◆ **Task to carry out**:
Read the data below. Every line holding the string "instance" must be copied.

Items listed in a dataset
□ □ □ □ □ □ □

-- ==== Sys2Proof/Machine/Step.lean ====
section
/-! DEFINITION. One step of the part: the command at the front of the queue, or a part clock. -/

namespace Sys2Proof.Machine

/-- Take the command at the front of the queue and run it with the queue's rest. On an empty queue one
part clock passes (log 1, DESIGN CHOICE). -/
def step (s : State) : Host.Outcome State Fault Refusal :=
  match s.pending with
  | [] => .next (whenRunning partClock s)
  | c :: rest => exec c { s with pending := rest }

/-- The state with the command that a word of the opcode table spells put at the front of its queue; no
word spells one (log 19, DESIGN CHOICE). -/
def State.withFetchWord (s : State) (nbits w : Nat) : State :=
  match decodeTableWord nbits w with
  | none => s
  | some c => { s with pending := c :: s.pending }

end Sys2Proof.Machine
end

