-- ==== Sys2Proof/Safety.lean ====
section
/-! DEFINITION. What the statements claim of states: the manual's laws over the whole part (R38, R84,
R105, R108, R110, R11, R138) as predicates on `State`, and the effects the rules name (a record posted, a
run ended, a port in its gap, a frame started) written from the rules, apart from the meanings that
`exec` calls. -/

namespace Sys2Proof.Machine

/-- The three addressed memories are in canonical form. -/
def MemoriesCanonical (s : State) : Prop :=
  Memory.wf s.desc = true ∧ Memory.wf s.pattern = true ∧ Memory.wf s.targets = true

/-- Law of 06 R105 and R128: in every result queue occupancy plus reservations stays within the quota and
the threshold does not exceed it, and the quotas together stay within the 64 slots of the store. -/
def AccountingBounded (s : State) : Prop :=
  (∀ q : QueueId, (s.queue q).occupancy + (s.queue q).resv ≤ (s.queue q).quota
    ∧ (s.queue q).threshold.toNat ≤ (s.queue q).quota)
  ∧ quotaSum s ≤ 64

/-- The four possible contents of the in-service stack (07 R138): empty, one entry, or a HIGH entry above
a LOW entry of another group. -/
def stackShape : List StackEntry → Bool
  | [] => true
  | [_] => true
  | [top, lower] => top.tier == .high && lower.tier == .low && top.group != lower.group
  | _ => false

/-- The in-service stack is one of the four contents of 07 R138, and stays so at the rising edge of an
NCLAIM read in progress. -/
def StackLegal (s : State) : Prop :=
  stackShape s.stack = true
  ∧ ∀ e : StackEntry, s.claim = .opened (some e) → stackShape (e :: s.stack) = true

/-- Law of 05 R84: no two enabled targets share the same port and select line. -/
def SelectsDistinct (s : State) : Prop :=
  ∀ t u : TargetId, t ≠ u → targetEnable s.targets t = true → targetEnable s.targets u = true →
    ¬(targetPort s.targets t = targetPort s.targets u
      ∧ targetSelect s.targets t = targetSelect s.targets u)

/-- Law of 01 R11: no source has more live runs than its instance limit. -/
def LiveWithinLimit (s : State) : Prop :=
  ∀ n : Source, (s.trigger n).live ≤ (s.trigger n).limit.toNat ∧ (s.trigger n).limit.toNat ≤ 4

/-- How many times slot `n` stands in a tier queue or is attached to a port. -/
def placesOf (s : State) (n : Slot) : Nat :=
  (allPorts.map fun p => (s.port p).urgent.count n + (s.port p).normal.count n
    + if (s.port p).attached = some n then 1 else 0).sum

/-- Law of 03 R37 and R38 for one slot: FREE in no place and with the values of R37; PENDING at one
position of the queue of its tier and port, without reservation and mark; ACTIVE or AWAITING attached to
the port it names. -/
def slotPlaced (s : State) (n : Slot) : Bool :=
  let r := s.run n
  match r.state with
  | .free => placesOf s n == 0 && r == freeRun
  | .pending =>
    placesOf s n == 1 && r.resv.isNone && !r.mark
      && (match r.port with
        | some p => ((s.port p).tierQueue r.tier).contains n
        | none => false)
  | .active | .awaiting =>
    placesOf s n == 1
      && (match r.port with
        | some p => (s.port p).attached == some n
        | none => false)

□ □ □ □ □ □ □

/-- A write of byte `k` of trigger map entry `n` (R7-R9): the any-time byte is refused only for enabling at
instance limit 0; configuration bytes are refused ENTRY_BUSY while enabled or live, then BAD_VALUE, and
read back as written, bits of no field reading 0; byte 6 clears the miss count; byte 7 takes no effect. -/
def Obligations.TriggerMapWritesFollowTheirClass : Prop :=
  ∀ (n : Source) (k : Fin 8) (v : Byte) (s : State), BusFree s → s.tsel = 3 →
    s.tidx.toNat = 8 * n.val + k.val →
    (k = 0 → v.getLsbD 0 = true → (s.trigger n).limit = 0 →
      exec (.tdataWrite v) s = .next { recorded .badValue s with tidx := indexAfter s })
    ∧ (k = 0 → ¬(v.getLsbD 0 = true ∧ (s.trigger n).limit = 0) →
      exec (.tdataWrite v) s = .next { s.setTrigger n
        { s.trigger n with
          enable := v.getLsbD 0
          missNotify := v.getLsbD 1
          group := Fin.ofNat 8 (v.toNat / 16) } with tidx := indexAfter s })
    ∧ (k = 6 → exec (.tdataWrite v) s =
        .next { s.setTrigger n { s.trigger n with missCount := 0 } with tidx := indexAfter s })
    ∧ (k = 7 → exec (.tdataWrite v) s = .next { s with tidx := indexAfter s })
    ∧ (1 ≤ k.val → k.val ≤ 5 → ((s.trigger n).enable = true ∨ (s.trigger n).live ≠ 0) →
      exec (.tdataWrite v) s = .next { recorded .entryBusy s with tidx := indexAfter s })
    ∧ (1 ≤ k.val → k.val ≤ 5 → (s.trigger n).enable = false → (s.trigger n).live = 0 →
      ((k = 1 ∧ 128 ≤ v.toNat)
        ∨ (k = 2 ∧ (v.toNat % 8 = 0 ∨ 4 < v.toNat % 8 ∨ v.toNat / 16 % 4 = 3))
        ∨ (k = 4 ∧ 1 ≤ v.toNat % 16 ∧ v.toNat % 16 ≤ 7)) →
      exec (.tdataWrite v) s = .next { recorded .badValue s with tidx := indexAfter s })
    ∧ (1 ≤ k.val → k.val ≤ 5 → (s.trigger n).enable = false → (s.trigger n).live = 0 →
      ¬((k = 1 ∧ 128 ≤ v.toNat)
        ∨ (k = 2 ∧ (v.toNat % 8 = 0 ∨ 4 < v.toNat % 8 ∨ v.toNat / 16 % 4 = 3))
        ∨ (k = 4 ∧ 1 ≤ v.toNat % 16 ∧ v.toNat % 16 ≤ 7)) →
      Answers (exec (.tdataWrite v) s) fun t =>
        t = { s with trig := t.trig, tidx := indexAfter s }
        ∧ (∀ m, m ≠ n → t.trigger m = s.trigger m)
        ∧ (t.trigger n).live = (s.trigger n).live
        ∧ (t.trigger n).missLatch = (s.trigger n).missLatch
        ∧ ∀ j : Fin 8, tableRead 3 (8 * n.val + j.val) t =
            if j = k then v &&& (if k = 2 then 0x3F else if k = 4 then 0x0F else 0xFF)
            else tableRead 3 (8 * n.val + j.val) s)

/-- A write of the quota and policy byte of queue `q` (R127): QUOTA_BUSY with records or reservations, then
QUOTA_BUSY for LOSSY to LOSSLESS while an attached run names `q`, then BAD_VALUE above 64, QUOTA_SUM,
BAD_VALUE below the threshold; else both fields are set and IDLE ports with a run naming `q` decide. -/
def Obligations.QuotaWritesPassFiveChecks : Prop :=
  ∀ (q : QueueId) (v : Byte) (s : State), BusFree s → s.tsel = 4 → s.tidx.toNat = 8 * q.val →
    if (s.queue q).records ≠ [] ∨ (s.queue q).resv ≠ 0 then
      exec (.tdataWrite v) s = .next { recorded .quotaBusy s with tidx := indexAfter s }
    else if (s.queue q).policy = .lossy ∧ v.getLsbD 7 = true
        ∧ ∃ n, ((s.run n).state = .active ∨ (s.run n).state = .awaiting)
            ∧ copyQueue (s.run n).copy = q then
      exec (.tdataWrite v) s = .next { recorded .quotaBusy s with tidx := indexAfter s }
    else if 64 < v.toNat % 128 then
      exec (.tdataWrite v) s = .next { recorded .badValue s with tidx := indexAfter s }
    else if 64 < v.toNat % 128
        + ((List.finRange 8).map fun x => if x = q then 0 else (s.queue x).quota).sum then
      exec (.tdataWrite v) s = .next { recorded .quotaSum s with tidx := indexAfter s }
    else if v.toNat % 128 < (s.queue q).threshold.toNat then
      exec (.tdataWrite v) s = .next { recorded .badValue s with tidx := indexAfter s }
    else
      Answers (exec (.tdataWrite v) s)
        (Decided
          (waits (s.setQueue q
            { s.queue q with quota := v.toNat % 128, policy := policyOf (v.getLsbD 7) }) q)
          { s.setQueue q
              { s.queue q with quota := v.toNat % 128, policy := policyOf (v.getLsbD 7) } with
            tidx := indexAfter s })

□ □ □ □ □ □ □

◆ **Response**:
/-- Law of 01 R11: no source has more live runs than its instance limit. -/
instance limit 0; configuration bytes are refused ENTRY_BUSY while enabled or live, then BAD_VALUE, and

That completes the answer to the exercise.